Пиапон с Митрофаном сняли самострелы, петли, ловушки, собрали все вещи и уложил на парты.

Был полдень. Набравшее силу солнце пригревало тайгу, зверей, людей и собак. Пиапон запряг прыгавшую от радости собаку.

– Только утром выходи рано, не бойся, не заблудишься, иди прямо по моему следу, – говорил Пиапон оставшемуся по его просьбе Митрофану. – Ваньке скажи, пусть будет ему удача, пусть охотится.

Пиапон сдвинул с места нарту и медленно пошел вслед за солнцем в сторону запада. Тяжело нагруженная мясом нарта утопала в снегу, и Пиапону приходилось лыжами протаптывать ей широкую дорогу. Собака всеми четырьмя лапами погружалась в пушистый снег и тянула нарту совсем слабо. От нее не было никакой пользы. Пиапон оставил нарту и начал протаптывать дорогу. Так он до вечера все же добрался до широкой мари. Здесь он остановился на ночлег. Выпив чайку, надел лыжи и начал прокладывать дорогу через марь, через мелколесье к речке. Только к ночи закончил работу и вернулся к месту ночлега.

«К утру дорожка крепко застынет», – подумал он.

Пиапон подогрел холодное мясо, вскипятил чай, плотно поел и закурил трубку, уставившись немигающими глазами на огонь костра. Впервые в жизни не повезло Пиапону на охоте. Почему это так произошло? Может, он зря погорячился и ушел из аонги отца? Ведь там соболь с охоткой шел на его самострелы, когда гонялся за ними, они не убегали далеко, а прятались в первой попавшейся норе – все это говорило, что Подя там благосклонно относился к нему.
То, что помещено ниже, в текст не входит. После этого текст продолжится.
-- ==== Sys2Proof/Machine/Tables.lean ====
section
/-! DEFINITION. The constants and field positions of the DAB+ formats, which the spec marks as general knowledge and R19
asks a model to keep in one place. Each is the value the spec writes. With the parameters of `Config.lean` they are the
configuration. The operations take every such value, every byte or bit position in a broadcast format, and every order of
its bytes, bits and coefficients from here. -/

namespace Sys2Proof.Tables

/-- The number that two bytes of a broadcast format spell: the first is the most significant (R64). -/
abbrev formatWord (first second : Byte) : Half := be16 first second

/-- Bit `i` of a byte of a broadcast format, counted from the first: the first is the most significant (R64, R101). -/
abbrev formatBit (b : Byte) (i : Nat) : Bool := b.getMsbD i

/-- The number that the bits of a field spell: the first is the most significant (R64, R101). -/
def formatNumber (bits : List Bool) : Nat := bits.foldl (fun n bit => 2 * n + bit.toNat) 0

/-- The bits of a byte in the order in which the firecode and the CRC-16 process them: the most significant first (R181,
R103). -/
def checkBits (b : Byte) : List Bool := (List.range 8).map (formatBit b)

/-- The bitrate of one unit of the subchannel size, in kbit/s: `s = cfg_bitrate / 8` (R9). -/
def bitrateUnit : Nat := 8

/-- Bytes of a frame for each unit of the subchannel size: `frame_len = 24 × s` (R9). -/
def frameBytes : Nat := 24

/-- Data columns of the RS matrix (R191, R192). -/
def rsDataLen : Nat := 110

/-- Columns of the RS matrix: the length of a codeword (R191, R192). -/
def rsCodeLen : Nat := 120

/-- The window position of byte `k` of row `j`, for subchannel size `s` (R192). -/
abbrev interleave (s j k : Nat) : Nat := j + k * s

/-- The row that holds the superframe byte `p`, for subchannel size `s` (R192, R200). -/
abbrev interleaveRow (s p : Nat) : Nat := p % s

/-- The column that holds the superframe byte `p`, for subchannel size `s` (R192). -/
abbrev interleaveColumn (s p : Nat) : Nat := p / s

/-- The number of parity bytes and of syndromes (R191, R195). -/
def rsParityLen : Nat := 10

/-- The designed correction capacity `t` (R191). -/
def rsCapacity : Nat := 5

/-- The field polynomial of GF(256), `x^8 + x^4 + x^3 + x^2 + 1` (R190). -/
def fieldPoly : BitVec 9 := 0x11D

/-- The primitive element `α` (R190). -/
def alpha : Byte := 0x02

/-- The exponent of the first root of the generator polynomial, `α^0` (R191). -/
def rsFirstRoot : Nat := 0

/-- The spacing of the roots (R191). -/
def rsRootSpacing : Nat := 1

/-- The exponent of root `i` of the generator polynomial (R191). -/
abbrev rsRootExponent (i : Nat) : Nat := rsFirstRoot + rsRootSpacing * i

/-- The exponent of `x` that byte `k` of a codeword is the coefficient of: the first byte has the highest (R193). Any other
one-to-one order of the exponents can stand here. -/
abbrev rsDegree (k : Nat) : Nat := rsCodeLen - 1 - k

/-- The firecode's generator polynomial without its `x^16` term (R181). -/
def firecodePoly : Half := 0x782F

/-- The firecode's preset (R181). -/
def firecodePreset : Half := 0x0000

/-- The value the final firecode register is combined with: there is no inversion (R181). -/
def firecodeFinal : Half := 0x0000

/-- The bytes of a superframe header (R100, R180). -/
def headerLen : Nat := 11

/-- The header of a superframe: its first bytes (R100). -/
abbrev header (data : List Byte) : List Byte := data.take headerLen

/-- The firecode word of a header, in its bytes 0 and 1 (R180). -/
abbrev firecodeWord (header : List Byte) : Half := formatWord (byteAt header 0) (byteAt header 1)

/-- The first byte of a header that the firecode covers (R180). -/
def firecodeCoverStart : Nat := 2

/-- How many bytes of a header the firecode covers (R180). -/
def firecodeCoverLen : Nat := 9

/-- The bytes of a header that the firecode covers (R180). -/
abbrev firecodeCovered (header : List Byte) : List Byte := (header.drop firecodeCoverStart).take firecodeCoverLen

/-- The CRC-16 polynomial without its `x^16` term (R214). -/
def crcPoly : Half := 0x1021

/-- The CRC-16 preset (R214). -/
def crcPreset : Half := 0xFFFF

/-- The value the final CRC-16 register is combined with (R214). -/
def crcFinal : Half := 0xFFFF

/-- The bytes of a CRC-16 at the end of an access unit or a data group (R103, R110). -/
def crcLen : Nat := 2

/-- The bytes before the CRC word at the end of a byte string (R103, R113). -/
abbrev crcCovered (bytes : List Byte) : List Byte := bytes.take (bytes.length - crcLen)

/-- The CRC word at the end of a byte string (R103, R113). -/
abbrev crcWord (bytes : List Byte) : Half :=
  formatWord (byteAt bytes (bytes.length - crcLen)) (byteAt bytes (bytes.length - crcLen + 1))

/-- The audio-parameter byte of a superframe (R100). -/
abbrev audioParams (data : List Byte) : Byte := byteAt data 2

/-- `dac_rate` of the audio-parameter byte (R100). -/
abbrev dacRate (hdr : Byte) : Bool := hdr.getLsbD 6

/-- `sbr_flag` of the audio-parameter byte (R100). -/
abbrev sbrFlag (hdr : Byte) : Bool := hdr.getLsbD 5

/-- The bit offset of the first AU start field (R101). -/
def auFieldsStart : Nat := 24

/-- The bits of an AU start field (R101). -/
def auFieldBits : Nat := 12

/-- The bit offset of the field `au_start[i]`, `1 ≤ i` (R101). -/
abbrev auFieldOffset (i : Nat) : Nat := auFieldsStart + auFieldBits * (i - 1)

/-- The number of AUs and the first AU offset for `(dac_rate, sbr_flag)` (R102). -/
def auTable (dacRate sbrFlag : Bool) : Nat × Nat :=
  match dacRate, sbrFlag with
  | false, false => (4, 8)
  | false, true => (2, 5)
  | true, false => (6, 11)
  | true, true => (3, 6)

/-- The F-PAD bytes at the end of a frame (R105). -/
def fpadLen : Nat := 2

/-- F-PAD byte L-1, `FB1` (R105, R106). -/
abbrev fpadByte1 (frame : List Byte) : Byte := byteAt frame (frame.length - fpadLen)

/-- F-PAD byte L, `FB2` (R105, R106). -/
abbrev fpadByte2 (frame : List Byte) : Byte := byteAt frame (frame.length - fpadLen + 1)

/-- The X-PAD bytes of a frame: the frame without its F-PAD bytes, read backwards (R105, R231). -/
abbrev xpad (frame : List Byte) : List Byte := (frame.take (frame.length - fpadLen)).reverse

/-- The F-PAD type of `FB1` (R106). -/
abbrev fpadType (fb1 : Byte) : Nat := bitField fb1 7 6

/-- The F-PAD type whose X-PAD the block interprets (R232). -/
def fpadTypeXpad : Nat := 0

/-- The X-PAD indicator of `FB1` (R106). -/
abbrev xpadIndicator (fb1 : Byte) : Nat := bitField fb1 5 4

/-- The X-PAD indicator of a short X-PAD (R106). -/
def xpadShort : Nat := 1

/-- The X-PAD indicator of a variable-size X-PAD (R106). -/
def xpadVariable : Nat := 2

/-- The CI flag of `FB2` (R106). -/
abbrev ciFlag (fb2 : Byte) : Bool := fb2.getLsbD 1

/-- The bytes of a short X-PAD (R107). -/
def shortXpadLen : Nat := 4

/-- The bytes of the contents indicator of a short X-PAD that has one (R107). -/
def shortXpadCiLen : Nat := 1

/-- The contents indicator of a short X-PAD (R107). -/
abbrev shortXpadCi (xpad : List Byte) : Byte := byteAt xpad 0

/-- The data bytes of a short X-PAD, behind its contents indicator if it has one (R107). -/
abbrev shortXpadData (ci : Bool) (xpad : List Byte) : List Byte :=
  (xpad.take shortXpadLen).drop (if ci then shortXpadCiLen else 0)

/-- The most contents indicators that a list has (R108). -/
def ciMax : Nat := 4

/-- The length indicator of a contents indicator (R108). -/
abbrev ciLengthIndicator (ci : Byte) : Nat := bitField ci 7 5

/-- The application type of a contents indicator (R107, R108). -/
abbrev ciApp (ci : Byte) : BitVec 5 := ci.extractLsb' 0 5

/-- The sub-field length of a contents indicator's length indicator (R108). -/
def subfieldLen (lengthIndicator : Nat) : Nat := [4, 6, 8, 12, 16, 24, 32, 48].getD lengthIndicator 0

/-- The application type of an end marker (R108, R109). -/
def appEndMarker : BitVec 5 := 0

/-- Dynamic Label segment, start of data group (R109). -/
def appLabelStart : BitVec 5 := 2

/-- Dynamic Label segment, continuation of data group (R109). -/
def appLabelCont : BitVec 5 := 3

/-- MOT and MOT CA messages, start and continuation of data group (R109). -/
def appMotStart : BitVec 5 := 12
@[inherit_doc appMotStart] def appMotCont : BitVec 5 := 13
@[inherit_doc appMotStart] def appMotCaStart : BitVec 5 := 14
@[inherit_doc appMotStart] def appMotCaCont : BitVec 5 := 15

/-- The application type that continues a type: 2, 12 and 14 become 3, 13 and 15 (R240). -/
def contApp (app : BitVec 5) : BitVec 5 :=
  if app = appLabelStart then appLabelCont
  else if app = appMotStart then appMotCont
  else if app = appMotCaStart then appMotCaCont
  else app

/-- The prefix bytes of a label data group (R110). -/
def dgPrefixLen : Nat := 2

/-- Prefix byte 0 of a label data group (R110). -/
abbrev dgPrefix0 (g : List Byte) : Byte := byteAt g 0

/-- Prefix byte 1 of a label data group (R110). -/
abbrev dgPrefix1 (g : List Byte) : Byte := byteAt g 1

/-- The field of a label data group, between prefix and CRC (R110). -/
abbrev dgField (g : List Byte) : List Byte := (crcCovered g).drop dgPrefixLen

/-- The toggle bit of prefix byte 0 (R110). -/
abbrev dgToggle (p0 : Byte) : Bool := p0.getLsbD 7

/-- The first-segment flag of prefix byte 0 (R110). -/
abbrev dgFirst (p0 : Byte) : Bool := p0.getLsbD 6

/-- The last-segment flag of prefix byte 0 (R110). -/
abbrev dgLast (p0 : Byte) : Bool := p0.getLsbD 5

/-- The C flag of prefix byte 0: the group is a command (R110). -/
abbrev dgCommand (p0 : Byte) : Bool := p0.getLsbD 4

/-- The characters of a label segment: field 1 of prefix byte 0 holds their number minus 1 (R110). -/
abbrev dgCharacters (p0 : Byte) : Nat := bitField p0 3 0 + 1

/-- The command code of a command group: field 1 of prefix byte 0 (R110). -/
abbrev dgCommandCode (p0 : Byte) : Nat := bitField p0 3 0

/-- The command code of a DL Plus command (R112). -/
def dlPlusCommand : Nat := 2

/-- The field bytes of a DL Plus command (R112). -/
abbrev dlPlusLen (p1 : Byte) : Nat := bitField p1 3 0 + 1

/-- The field bytes of every other command (R112). -/
def otherCommandLen : Nat := 0

/-- The bytes `m` of a data group's field, by its prefix (R110, R112). -/
def dgFieldLen (p0 p1 : Byte) : Nat :=
  if !dgCommand p0 then dgCharacters p0
  else if dgCommandCode p0 = dlPlusCommand then dlPlusLen p1
  else otherCommandLen

/-- The number of the first segment of a label (R111). -/
abbrev firstSegment : BitVec 3 := 0

/-- The segment number: prefix byte 1 carries it unless the segment is the first (R111). -/
abbrev dgSegment (p0 p1 : Byte) : BitVec 3 := if dgFirst p0 then firstSegment else p1.extractLsb' 4 3

/-- The character set in prefix byte 1 of a first segment; 0 for the others, which carry none (R111, R246). -/
abbrev dgCharset (p0 p1 : Byte) : BitVec 4 := if dgFirst p0 then p1.extractLsb' 4 4 else 0

/-- A segment that is not the first and has the first one's number (R111, R246). -/
abbrev dgMalformed (p0 p1 : Byte) : Bool := !dgFirst p0 && dgSegment p0 p1 == firstSegment

/-- The constant of register ID, the ASCII bytes "DABP" (R41). -/
def idValue : Word := 0x44414250

end Sys2Proof.Tables
end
Но почему на новом месте отвернулся от него? Может, ему не понравилось, что Пиапон учил таежному делу русского друга? Русского друга Пиапон не мог оставить без помощи. Как бы Подя ни сердился на него, он не мог не помочь человеку, потому что у него дома жена, дети, они просят есть, и русский пришел в тайгу за соболями, чтобы накормить свою семью. Нет, тут дело не в русском друге, ведь с ними вместе в одной аонге жил другой русский, он при Пиапоне только снимал шкурки с шести соболей. Почему Подя давал соболей одному русскому, а другому не давал? Нет, конечно, тут не русский виноват. Но за что Подя возненавидел его?

Как ни пытался Пиапон припомнить все подробности нынешней охоты, никак не мог вспомнить, когда совершил предосудительный поступок, за что бы его мог наказать Подя. Нет, он нигде не переступил закон тайги и охоты. Выходит, только одно – Подя возненавидел его за что-то другое. Но за что? Причина какая должна быть? Ну, ладно, Подя…

– Дорога подмерзнет! – сказал опять Пиапон.

«Эх, был бы я сильный духом человек, я бы боролся с Подей, победил бы его и сделал послушным, как свою собаку. Но почему я не обладаю этой силой?»

– Хорошо подмерзнет, – почти застонал Пиапон. – Слышишь, Кури, дорога подмерзнет, – сказал он собаке. – Подмерзнет. Спать пора.

Кури лежал возле костра, открыл тяжелые сонные веки и с удивлением уставился на хозяина. А Пиапон говорил и говорил первые попавшиеся слова, чтобы отвлечься и не возвращаться вновь к тяготившим его мыслям.

Свежий ветерок мел поземку на мари, но среди деревьев его не было заметно, только высоко в кронах кедрачей он шуршал хвоей.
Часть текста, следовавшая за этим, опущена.